Stored data
*-*-*

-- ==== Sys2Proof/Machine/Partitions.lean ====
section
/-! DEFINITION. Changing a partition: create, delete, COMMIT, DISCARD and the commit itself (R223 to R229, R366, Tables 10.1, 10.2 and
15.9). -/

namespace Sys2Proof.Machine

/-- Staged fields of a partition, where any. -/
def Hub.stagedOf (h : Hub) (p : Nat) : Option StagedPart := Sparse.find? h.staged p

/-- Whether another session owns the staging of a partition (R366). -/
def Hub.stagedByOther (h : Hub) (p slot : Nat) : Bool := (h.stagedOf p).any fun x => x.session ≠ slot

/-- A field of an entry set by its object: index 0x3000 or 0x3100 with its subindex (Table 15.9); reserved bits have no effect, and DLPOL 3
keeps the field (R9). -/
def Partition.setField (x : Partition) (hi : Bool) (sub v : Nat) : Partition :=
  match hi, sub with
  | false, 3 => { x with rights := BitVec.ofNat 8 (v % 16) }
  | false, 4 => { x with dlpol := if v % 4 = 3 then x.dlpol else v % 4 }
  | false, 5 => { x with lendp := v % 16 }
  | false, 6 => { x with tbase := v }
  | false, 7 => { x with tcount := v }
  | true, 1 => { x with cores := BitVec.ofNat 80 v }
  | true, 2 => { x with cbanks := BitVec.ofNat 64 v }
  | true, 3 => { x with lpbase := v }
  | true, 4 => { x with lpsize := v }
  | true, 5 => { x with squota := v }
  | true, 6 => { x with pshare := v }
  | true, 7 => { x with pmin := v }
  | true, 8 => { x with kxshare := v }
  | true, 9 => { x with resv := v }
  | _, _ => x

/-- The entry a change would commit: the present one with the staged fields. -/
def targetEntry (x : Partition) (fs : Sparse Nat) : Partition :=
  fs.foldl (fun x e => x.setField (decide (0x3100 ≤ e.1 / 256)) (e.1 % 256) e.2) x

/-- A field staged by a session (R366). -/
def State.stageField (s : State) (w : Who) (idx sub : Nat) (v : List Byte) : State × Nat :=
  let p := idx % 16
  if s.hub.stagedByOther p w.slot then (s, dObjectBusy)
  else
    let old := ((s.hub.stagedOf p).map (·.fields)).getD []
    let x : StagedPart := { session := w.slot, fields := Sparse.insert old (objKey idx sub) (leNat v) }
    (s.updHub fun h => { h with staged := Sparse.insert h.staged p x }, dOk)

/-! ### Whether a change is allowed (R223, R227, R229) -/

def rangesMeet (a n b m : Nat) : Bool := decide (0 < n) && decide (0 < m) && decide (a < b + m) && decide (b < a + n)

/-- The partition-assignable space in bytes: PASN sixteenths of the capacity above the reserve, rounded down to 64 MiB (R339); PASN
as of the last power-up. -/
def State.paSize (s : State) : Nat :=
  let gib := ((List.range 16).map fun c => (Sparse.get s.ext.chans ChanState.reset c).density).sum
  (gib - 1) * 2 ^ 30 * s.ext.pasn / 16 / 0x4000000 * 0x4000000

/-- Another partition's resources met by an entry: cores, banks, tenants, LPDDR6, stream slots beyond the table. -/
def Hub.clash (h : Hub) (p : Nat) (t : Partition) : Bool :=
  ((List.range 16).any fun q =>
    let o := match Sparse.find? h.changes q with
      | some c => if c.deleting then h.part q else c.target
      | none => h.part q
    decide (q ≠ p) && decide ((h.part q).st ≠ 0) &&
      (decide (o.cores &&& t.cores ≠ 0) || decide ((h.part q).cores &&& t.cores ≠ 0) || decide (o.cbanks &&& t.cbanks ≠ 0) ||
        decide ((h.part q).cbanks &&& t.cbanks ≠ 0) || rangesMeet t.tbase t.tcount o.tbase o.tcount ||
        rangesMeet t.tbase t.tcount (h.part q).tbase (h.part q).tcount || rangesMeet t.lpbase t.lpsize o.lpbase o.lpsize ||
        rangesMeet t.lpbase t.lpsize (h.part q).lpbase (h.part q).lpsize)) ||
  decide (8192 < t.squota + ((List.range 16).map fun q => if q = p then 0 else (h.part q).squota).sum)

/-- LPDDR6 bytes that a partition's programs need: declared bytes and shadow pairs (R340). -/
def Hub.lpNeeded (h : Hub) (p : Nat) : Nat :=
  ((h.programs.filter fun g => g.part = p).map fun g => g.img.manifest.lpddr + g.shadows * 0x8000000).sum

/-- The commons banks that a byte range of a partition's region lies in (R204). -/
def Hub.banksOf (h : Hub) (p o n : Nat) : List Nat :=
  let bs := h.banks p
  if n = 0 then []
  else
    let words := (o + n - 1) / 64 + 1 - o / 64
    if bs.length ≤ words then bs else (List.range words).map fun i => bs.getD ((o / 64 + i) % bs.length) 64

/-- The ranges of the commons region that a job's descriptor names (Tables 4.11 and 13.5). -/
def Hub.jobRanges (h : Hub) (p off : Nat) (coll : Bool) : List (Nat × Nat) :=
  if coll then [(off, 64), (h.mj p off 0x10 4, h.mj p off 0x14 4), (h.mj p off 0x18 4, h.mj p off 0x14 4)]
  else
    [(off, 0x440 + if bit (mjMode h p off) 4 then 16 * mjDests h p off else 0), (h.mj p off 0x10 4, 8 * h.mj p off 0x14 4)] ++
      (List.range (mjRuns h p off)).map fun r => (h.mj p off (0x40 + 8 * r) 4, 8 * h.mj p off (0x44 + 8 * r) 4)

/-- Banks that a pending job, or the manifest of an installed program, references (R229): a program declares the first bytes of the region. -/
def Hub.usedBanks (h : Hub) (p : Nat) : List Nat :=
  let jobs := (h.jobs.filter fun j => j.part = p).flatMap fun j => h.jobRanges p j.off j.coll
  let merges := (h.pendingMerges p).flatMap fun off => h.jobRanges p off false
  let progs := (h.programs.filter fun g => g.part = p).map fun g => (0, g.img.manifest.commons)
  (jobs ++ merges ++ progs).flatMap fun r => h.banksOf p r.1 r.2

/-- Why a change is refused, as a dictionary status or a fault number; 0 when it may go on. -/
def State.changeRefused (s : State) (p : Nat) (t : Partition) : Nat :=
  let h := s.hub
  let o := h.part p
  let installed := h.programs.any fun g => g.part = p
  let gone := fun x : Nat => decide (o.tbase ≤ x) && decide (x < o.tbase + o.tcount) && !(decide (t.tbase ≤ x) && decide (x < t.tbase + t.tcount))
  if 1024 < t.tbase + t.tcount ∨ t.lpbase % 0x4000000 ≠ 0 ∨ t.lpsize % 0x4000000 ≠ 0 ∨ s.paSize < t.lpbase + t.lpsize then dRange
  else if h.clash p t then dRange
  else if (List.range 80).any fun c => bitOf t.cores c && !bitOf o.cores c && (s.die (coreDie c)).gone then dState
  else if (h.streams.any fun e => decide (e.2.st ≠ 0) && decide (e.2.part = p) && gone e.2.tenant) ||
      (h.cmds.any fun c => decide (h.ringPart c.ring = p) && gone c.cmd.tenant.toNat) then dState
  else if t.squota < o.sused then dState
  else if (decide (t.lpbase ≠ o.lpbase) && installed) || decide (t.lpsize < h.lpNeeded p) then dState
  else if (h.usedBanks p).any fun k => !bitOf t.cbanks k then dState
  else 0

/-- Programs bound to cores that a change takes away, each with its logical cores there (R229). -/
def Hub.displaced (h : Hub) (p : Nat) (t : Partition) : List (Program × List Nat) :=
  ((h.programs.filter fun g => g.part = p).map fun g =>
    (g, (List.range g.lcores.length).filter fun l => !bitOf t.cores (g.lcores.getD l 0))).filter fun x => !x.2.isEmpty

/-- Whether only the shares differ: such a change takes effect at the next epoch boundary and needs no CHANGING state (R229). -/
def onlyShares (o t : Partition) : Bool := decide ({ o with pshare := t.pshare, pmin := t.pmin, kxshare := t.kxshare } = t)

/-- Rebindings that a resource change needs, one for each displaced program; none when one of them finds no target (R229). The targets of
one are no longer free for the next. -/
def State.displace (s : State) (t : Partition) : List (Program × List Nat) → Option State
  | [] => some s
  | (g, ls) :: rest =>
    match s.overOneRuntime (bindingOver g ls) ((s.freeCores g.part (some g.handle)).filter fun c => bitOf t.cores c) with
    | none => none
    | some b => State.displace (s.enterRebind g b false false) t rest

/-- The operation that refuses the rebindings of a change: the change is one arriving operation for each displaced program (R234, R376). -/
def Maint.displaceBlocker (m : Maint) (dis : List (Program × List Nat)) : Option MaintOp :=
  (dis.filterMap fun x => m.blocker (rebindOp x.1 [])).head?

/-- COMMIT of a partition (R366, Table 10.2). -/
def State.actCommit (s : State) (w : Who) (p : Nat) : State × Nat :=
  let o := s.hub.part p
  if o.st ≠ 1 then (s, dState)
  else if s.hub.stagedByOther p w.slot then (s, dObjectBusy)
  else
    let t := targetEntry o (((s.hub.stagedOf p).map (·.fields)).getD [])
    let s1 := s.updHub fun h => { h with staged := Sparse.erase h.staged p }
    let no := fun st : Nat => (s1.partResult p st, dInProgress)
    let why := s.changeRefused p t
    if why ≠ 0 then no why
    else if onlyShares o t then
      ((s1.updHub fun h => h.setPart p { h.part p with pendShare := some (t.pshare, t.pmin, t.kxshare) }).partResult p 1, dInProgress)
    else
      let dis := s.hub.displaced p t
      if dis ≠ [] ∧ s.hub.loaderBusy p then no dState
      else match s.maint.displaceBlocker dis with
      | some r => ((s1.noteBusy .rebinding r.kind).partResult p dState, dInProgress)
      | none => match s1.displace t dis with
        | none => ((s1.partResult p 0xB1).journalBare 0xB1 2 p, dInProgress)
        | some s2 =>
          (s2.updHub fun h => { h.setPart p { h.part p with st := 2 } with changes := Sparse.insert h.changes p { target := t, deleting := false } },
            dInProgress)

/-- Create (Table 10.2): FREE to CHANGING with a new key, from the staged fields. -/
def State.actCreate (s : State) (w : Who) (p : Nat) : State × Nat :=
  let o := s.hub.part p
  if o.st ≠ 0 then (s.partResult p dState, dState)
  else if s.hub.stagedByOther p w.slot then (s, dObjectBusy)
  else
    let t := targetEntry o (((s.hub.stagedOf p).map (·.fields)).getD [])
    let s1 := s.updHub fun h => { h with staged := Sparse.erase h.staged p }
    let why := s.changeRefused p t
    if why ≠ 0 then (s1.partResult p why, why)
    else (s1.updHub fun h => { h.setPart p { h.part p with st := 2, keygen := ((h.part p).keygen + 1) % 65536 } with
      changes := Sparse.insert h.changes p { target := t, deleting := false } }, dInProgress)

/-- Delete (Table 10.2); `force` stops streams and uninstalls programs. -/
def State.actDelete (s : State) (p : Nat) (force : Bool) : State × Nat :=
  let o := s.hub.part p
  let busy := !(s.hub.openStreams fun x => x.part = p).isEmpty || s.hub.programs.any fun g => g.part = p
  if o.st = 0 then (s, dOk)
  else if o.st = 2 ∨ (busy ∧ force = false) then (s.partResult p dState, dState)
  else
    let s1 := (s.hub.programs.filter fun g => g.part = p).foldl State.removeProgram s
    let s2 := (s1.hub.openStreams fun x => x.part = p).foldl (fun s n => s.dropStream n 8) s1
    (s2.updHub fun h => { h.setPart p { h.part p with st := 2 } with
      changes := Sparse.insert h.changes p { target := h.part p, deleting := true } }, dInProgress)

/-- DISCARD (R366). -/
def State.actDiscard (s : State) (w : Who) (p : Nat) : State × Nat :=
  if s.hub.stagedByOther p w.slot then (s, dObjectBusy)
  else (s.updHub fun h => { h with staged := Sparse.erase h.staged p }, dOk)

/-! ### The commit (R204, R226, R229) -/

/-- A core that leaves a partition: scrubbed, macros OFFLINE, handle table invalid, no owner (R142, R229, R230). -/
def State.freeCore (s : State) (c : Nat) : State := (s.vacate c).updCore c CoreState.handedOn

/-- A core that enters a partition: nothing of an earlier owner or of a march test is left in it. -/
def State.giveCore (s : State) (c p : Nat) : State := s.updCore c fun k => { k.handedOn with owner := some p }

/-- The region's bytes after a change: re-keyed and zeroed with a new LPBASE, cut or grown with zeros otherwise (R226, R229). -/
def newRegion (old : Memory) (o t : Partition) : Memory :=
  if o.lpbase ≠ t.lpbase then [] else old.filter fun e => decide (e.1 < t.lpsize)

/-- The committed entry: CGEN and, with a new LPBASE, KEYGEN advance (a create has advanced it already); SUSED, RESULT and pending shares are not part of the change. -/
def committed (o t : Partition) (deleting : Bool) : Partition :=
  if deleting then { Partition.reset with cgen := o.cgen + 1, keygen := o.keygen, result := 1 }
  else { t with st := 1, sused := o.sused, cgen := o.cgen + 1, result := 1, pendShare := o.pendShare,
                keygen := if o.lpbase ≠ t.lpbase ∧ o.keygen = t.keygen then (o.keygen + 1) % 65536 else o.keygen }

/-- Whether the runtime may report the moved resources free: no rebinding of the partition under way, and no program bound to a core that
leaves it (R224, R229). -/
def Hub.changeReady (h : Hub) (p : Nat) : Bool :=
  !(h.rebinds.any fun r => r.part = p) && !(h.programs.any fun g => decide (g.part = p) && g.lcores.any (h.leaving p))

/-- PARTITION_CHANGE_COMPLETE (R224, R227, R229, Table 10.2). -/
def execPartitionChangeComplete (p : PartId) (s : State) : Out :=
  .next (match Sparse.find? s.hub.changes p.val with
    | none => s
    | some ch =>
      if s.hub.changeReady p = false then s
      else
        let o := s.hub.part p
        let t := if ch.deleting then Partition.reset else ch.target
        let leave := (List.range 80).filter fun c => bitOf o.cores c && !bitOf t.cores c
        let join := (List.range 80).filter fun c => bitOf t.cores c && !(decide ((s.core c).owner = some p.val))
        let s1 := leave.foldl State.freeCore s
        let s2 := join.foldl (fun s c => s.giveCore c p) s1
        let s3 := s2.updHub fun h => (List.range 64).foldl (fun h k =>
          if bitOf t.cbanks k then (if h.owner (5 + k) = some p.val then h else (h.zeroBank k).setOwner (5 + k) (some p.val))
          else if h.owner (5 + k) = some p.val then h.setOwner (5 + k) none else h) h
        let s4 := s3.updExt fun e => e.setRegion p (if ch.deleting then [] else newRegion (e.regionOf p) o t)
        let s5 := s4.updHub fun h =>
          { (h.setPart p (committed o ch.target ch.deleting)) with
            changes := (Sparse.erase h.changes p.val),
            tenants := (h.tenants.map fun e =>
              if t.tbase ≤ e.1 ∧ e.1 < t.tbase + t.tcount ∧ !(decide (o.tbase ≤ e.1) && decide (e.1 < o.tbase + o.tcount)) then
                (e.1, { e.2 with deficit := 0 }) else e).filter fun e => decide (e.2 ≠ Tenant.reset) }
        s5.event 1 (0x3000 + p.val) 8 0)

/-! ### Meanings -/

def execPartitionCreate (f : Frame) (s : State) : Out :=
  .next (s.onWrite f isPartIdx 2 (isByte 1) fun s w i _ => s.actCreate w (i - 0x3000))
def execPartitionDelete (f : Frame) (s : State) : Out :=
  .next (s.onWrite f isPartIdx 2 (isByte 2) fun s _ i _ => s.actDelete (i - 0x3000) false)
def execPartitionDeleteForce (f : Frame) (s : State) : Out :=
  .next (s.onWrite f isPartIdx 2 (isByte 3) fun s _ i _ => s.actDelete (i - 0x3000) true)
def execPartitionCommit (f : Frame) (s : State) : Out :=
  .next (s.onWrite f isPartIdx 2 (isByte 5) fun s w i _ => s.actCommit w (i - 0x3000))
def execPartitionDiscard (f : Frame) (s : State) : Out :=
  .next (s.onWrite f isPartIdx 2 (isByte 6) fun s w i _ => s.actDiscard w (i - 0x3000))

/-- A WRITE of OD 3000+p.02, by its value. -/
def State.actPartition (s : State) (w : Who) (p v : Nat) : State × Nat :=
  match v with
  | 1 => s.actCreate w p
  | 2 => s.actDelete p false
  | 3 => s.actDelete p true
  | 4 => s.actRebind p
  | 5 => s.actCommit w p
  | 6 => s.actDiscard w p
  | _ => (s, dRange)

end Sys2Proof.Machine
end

*-*-*

§ What you are asked to do: Among the entries above, the line containing "let busy := !(s.hub.openStreams", the line containing "R229, R230). -/", and all lines between them are to be restated word for word; nothing else belongs in the reply.

§ Solution:
  let busy := !(s.hub.openStreams fun x => x.part = p).isEmpty || s.hub.programs.any fun g => g.part = p
  if o.st = 0 then (s, dOk)
  else if o.st = 2 ∨ (busy ∧ force = false) then (s.partResult p dState, dState)
  else
    let s1 := (s.hub.programs.filter fun g => g.part = p).foldl State.removeProgram s
    let s2 := (s1.hub.openStreams fun x => x.part = p).foldl (fun s n => s.dropStream n 8) s1
    (s2.updHub fun h => { h.setPart p { h.part p with st := 2 } with
      changes := Sparse.insert h.changes p { target := h.part p, deleting := true } }, dInProgress)

/-- DISCARD (R366). -/
def State.actDiscard (s : State) (w : Who) (p : Nat) : State × Nat :=
  if s.hub.stagedByOther p w.slot then (s, dObjectBusy)
  else (s.updHub fun h => { h with staged := Sparse.erase h.staged p }, dOk)

/-! ### The commit (R204, R226, R229) -/

/-- A core that leaves a partition: scrubbed, macros OFFLINE, handle table invalid, no owner (R142, R229, R230). -/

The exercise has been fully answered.